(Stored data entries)

══════

/-- A primitive command run with ERR = 0 that ends in error ends with a code its pseudocode raises. -/
theorem finishPrimitive_code (hs : s.status.err = false) (hr : Eff.May (allowedCodes i) (Frame (writesOf i) s) r)
    (ht : finishPrimitive s' r = .next t) (herr : t.status.err = true) : t.err.code ∈ allowedCodes i := by
  obtain ⟨u, rfl, rfl⟩ | ⟨e, rfl, rfl⟩ := finishPrimitive_next.mp ht
  · rw [State.complete_status, Frame.status hr, hs] at herr
    cases herr
  · exact hr

/-- The same of a decoding command. -/
theorem finishMacro_code {p : PumpIx} (hs : s.status.err = false)
    (hr : Eff.May (allowedCodes i) (Frame (writesOf i) s) r) (ht : finishMacro s' p r = .next t)
    (herr : t.status.err = true) : t.err.code ∈ allowedCodes i := by
  obtain ⟨u, rfl, rfl⟩ | ⟨e, rfl, rfl⟩ := finishMacro_next.mp ht
  · rw [State.complete_status, State.settleMacro_status, Frame.status hr, hs] at herr
    cases herr
  · exact hr

end

/-- Settles O17: each command's pseudocode raises the codes of its row, and the six that check their immediate pass the
check. -/
theorem onlyTheListedCodesAreRaised : Obligations.OnlyTheListedCodesAreRaised := by
  intro i s t hwf hs ht herr
  have one : ∀ {n : Nat} (k : Fin n), k ∈ [k] := fun k => List.mem_singleton_self k
  cases i with
  | nop => exact finishPrimitive_code (s' := s) (r := .ok s) hs (Frame.refl _ s) ht herr
  | bsInit k be => exact finishPrimitive_code hs (may_bsInit (one k)) ht herr
  | bsGetU8 k | bsGetU16 k | bsGetU32 k | bsGetI32 k | bsGetF32 k =>
    exact finishPrimitive_code hs (may_streamGet (one k) rfl) ht herr
  | bsPeekU8 k | bsPeekU16 k | bsPeekU32 k => exact finishPrimitive_code hs (may_streamPeek rfl) ht herr
  | bsSkip k => exact finishPrimitive_code hs (may_bsSkip (one k)) ht herr
  | bsGetStream src dst =>
    exact finishPrimitive_code hs (may_bsGetStream (by simp [writesOf]) (by simp [writesOf])) ht herr
  | bsGetSubstream src dst => exact finishPrimitive_code hs (may_bsGetSubstream (one dst)) ht herr
  | bsHasPrefix k n => exact finishPrimitive_code hs (may_bsHasPrefix_of_legal hwf rfl) ht herr
  | bsSkipPrefix k n => exact finishPrimitive_code hs (may_bsSkipPrefix_of_legal hwf (one k) rfl) ht herr
  | bsRebase k => exact finishPrimitive_code hs (may_bsRebase (one k)) ht herr
  | bsCheck k => exact finishPrimitive_code hs may_bsCheck ht herr
  | bpInit p k mode => exact finishPrimitive_code hs (may_bpInit (one p)) ht herr
  | bpFill p => exact finishPrimitive_code hs (may_bpFill (one p)) ht herr
  | bpGetBits p n => exact finishPrimitive_code hs (may_bpGetBits_of_legal hwf (one p) rfl) ht herr
  | bpPeekBits p n => exact finishPrimitive_code hs (may_bpPeekBits_of_legal hwf (one p) rfl) ht herr
  | bpSkipBits p n => exact finishPrimitive_code hs (may_bpSkipBits_of_legal hwf (one p)) ht herr
  | htReset h =>
    exact finishPrimitive_code (s' := s) (r := .ok (s.setTable h .reset)) hs
      ((Frame.refl (writesOf (.htReset h)) s).setTable (one h) _) ht herr
  | htSetCounts h => exact finishPrimitive_code hs (may_htSetCounts (one h)) ht herr
  | htSetValues h k n => exact finishPrimitive_code hs (may_htSetValues_of_legal hwf (one h) (one k)) ht herr
  | htSetup h dng16 => exact finishPrimitive_code hs (may_htSetup (one h)) ht herr
  | htDecodeSym h p => exact finishPrimitive_code hs (may_htDecodeSym (one p) rfl) ht herr
  | htDecodeDiff h p => exact finishPrimitive_code hs (may_htDecodeDiff (one p) rfl) ht herr
  | htLoadPentaxLegacy h => exact finishPrimitive_code hs (may_loadLegacy (one h)) ht herr
  | htLoadPentax h k => exact finishPrimitive_code hs (may_htLoadPentax (one h) (one k)) ht herr
  | ljDecode p => exact finishMacro_code hs (may_ljDecode (one p) rfl) ht herr
  | pxDecode p h => exact finishMacro_code hs (may_pxDecode (one p) rfl) ht herr
  | sv0Stripes offs raw =>
    exact finishPrimitive_code hs (may_sv0Stripes ((Frame.refl _ s).withSv0 rfl _) (one offs) rfl) ht herr
  | sv0Decode p mode => exact finishMacro_code hs (may_sv0Decode (one p) rfl rfl) ht herr
  | fjInit rb => exact finishPrimitive_code hs (may_fjInit rfl) ht herr
  | fjGradReset => exact finishPrimitive_code hs (may_fjGradReset rfl) ht herr
  | fjSampleEven p j => exact finishPrimitive_code hs (may_fjSampleEven (one p) rfl rfl) ht herr
  | fjSampleOdd p j => exact finishPrimitive_code hs (may_fjSampleOdd (one p) rfl rfl) ht herr
  | fjEndStrip => exact finishPrimitive_code hs may_fjEndStrip ht herr
  | fjStripWidth strip => exact finishPrimitive_code hs (may_fjStripWidth rfl) ht herr
  | fjStripOffset strip => exact finishPrimitive_code hs (may_fjStripOffset rfl) ht herr
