/-! ### The thermocouple decoder -/

/-- 43_thermocouple.md R112: `TC_READ` performs the read sequence, assembles the word, and responds SENSOR_FAULT
without payload when bit 2 is set, else OK with the temperature. -/
def Obligations.TcReadRunsTheSequence : Prop :=
  ∀ s : State, ∃ v : Num64,
    (v.toQ = (((wordOfBits (readBits s)).toNat / 8 : Nat) : Rat) / 4) ∧
    exec .tcRead s = .next { s with
      seq := .ready, tcCs := true, tcSck := false, tcSr := wordOfBits (readBits s),
      trace := s.trace ++ tcEvents s.cfg (readBits s) ++
        [if (wordOfBits (readBits s)).getLsbD 2 then .respond 0x01 []
         else .respond 0x00 (leBytes v.toBits)],
      env := afterSamples 16 s.env }

/-- 43_thermocouple.md R114: the first bit received is bit 15 of the word, the last is bit 0, whatever the register
held before. -/
def Obligations.RawWordIsMsbFirst : Prop :=
  ∀ s : State, (readBits s).length = 16 ∧ ∃ t, exec .tcRead s = .next t ∧
    ∀ k : Nat, k < 16 → (readBits s)[k]? = some (t.tcSr.getLsbD (15 - k))

/-- 43_thermocouple.md R115: with the fourteenth sample (bit 2) high the result is SENSOR_FAULT with no payload,
whatever the other fifteen samples are. -/
def Obligations.SensorFaultWhateverTheOtherBits : Prop :=
  ∀ s : State, (readBits s)[13]? = some true →
    ∃ t, exec .tcRead s = .next t ∧
      t.trace = s.trace ++ tcEvents s.cfg (readBits s) ++ [.respond 0x01 []]

/-- 30_encoding.md R75: the temperature of every raw word is exactly `TCOUNT / 4`, from 0 to 2047.75, so no result
is negative. -/
def Obligations.TemperatureIsExact : Prop :=
  ∀ w : BitVec 16, (tcTemperature w).toQ = ((w.toNat / 8 : Nat) : Rat) / 4 ∧
    0 ≤ (tcTemperature w).toQ ∧ (tcTemperature w).toQ ≤ 8191 / 4

/-! ### The ambient transfer function -/

/-- 44_ambient.md R121, R125: `AMB_READ` takes one sample of the domain and responds OK; it writes no state of the
block. -/
def Obligations.AmbReadTakesOneSample : Prop :=
  ∀ s : State, ∃ x, x ≤ s.cfg.fullScale ∧
    (∀ y ys, s.env.adcIn = y :: ys → y ≤ s.cfg.fullScale → x = y) ∧
    exec .ambRead s = .next { s with
      seq := .ready,
      trace := s.trace ++ [.adcSample x,
        .respond 0x00 (leBytes (numericsAmb s.cfg.vref s.cfg.fullScale x).toBits)],
      env := { s.env with adcIn := s.env.adcIn.drop 1, draws := s.env.draws + 1 } }

/-- 44_ambient.md R122: when the two intermediates of the evaluation order and the result are values of the format,
`numerics.amb` is the exact `x * (VREF / FULL_SCALE) * 100`, for every sample of the domain and `VREF > 0`. -/
def Obligations.AmbientIsExactWhenRepresentable : Prop :=
  ∀ (vref : Rat) (fullScale x : Nat) (q1 q2 q3 : Num64), 0 < vref → x ≤ fullScale →
    q1.toQ = vref / (fullScale : Rat) → q2.toQ = (x : Rat) * q1.toQ → q3.toQ = q2.toQ * 100 →
    ∃ v : Num64, numericsAmb vref fullScale x = .num v ∧ v.toQ = (x : Rat) * (vref / (fullScale : Rat)) * 100

/-- 44_ambient.md R121, corner cases: where the intermediates of R122's order and the result are values of the
format, no result is negative, none exceeds `100 * VREF`, and the sample `FULL_SCALE` gives `100 * VREF`; R121's limits
are read as those of the exact result. The sample 0 gives 0 in every configuration; that it does where
`VREF / FULL_SCALE` is no value of the format is the model's reading (log 17). An infinity is positive and comes from
an exact intermediate or result past the finite range; its sign and the exact intermediates are the model's reading
(logs 18 and 9). -/
def Obligations.AmbientStaysInItsRange : Prop :=
  ∀ (vref : Rat) (fullScale x : Nat), 0 < vref → 0 < fullScale → x ≤ fullScale →
    (∀ q1 q2 q3 : Num64,
      q1.toQ = vref / (fullScale : Rat) → q2.toQ = (x : Rat) * q1.toQ → q3.toQ = q2.toQ * 100 →
      ∃ v : Num64, numericsAmb vref fullScale x = .num v ∧ 0 ≤ v.toQ ∧ v.toQ ≤ 100 * vref ∧
        (x = fullScale → v.toQ = 100 * vref)) ∧
    (x = 0 → ∃ v : Num64, numericsAmb vref fullScale x = .num v ∧ v.toQ = 0) ∧
    ((∃ v : Num64, numericsAmb vref fullScale x = .num v) ∨
      (numericsAmb vref fullScale x = .inf false ∧
        (maxFinite < vref / (fullScale : Rat) ∨ maxFinite < (x : Rat) * (vref / (fullScale : Rat)) ∨
          maxFinite < (x : Rat) * (vref / (fullScale : Rat)) * 100)))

══════

PROMPT: Could you reproduce, exactly, every line above from the line with "s : State, ∃ v" to the line with "s.env with adcIn", and no other line? Both ends count.

ANSWER FOR THIS EXERCISE:
  ∀ s : State, ∃ v : Num64,
    (v.toQ = (((wordOfBits (readBits s)).toNat / 8 : Nat) : Rat) / 4) ∧
    exec .tcRead s = .next { s with
      seq := .ready, tcCs := true, tcSck := false, tcSr := wordOfBits (readBits s),
      trace := s.trace ++ tcEvents s.cfg (readBits s) ++
        [if (wordOfBits (readBits s)).getLsbD 2 then .respond 0x01 []
         else .respond 0x00 (leBytes v.toBits)],
      env := afterSamples 16 s.env }

/-- 43_thermocouple.md R114: the first bit received is bit 15 of the word, the last is bit 0, whatever the register
held before. -/
def Obligations.RawWordIsMsbFirst : Prop :=
  ∀ s : State, (readBits s).length = 16 ∧ ∃ t, exec .tcRead s = .next t ∧
    ∀ k : Nat, k < 16 → (readBits s)[k]? = some (t.tcSr.getLsbD (15 - k))

/-- 43_thermocouple.md R115: with the fourteenth sample (bit 2) high the result is SENSOR_FAULT with no payload,
whatever the other fifteen samples are. -/
def Obligations.SensorFaultWhateverTheOtherBits : Prop :=
  ∀ s : State, (readBits s)[13]? = some true →
    ∃ t, exec .tcRead s = .next t ∧
      t.trace = s.trace ++ tcEvents s.cfg (readBits s) ++ [.respond 0x01 []]

/-- 30_encoding.md R75: the temperature of every raw word is exactly `TCOUNT / 4`, from 0 to 2047.75, so no result
is negative. -/
def Obligations.TemperatureIsExact : Prop :=
  ∀ w : BitVec 16, (tcTemperature w).toQ = ((w.toNat / 8 : Nat) : Rat) / 4 ∧
    0 ≤ (tcTemperature w).toQ ∧ (tcTemperature w).toQ ≤ 8191 / 4

/-! ### The ambient transfer function -/

/-- 44_ambient.md R121, R125: `AMB_READ` takes one sample of the domain and responds OK; it writes no state of the
block. -/
def Obligations.AmbReadTakesOneSample : Prop :=
  ∀ s : State, ∃ x, x ≤ s.cfg.fullScale ∧
    (∀ y ys, s.env.adcIn = y :: ys → y ≤ s.cfg.fullScale → x = y) ∧
    exec .ambRead s = .next { s with
      seq := .ready,
      trace := s.trace ++ [.adcSample x,
        .respond 0x00 (leBytes (numericsAmb s.cfg.vref s.cfg.fullScale x).toBits)],
      env := { s.env with adcIn := s.env.adcIn.drop 1, draws := s.env.draws + 1 } }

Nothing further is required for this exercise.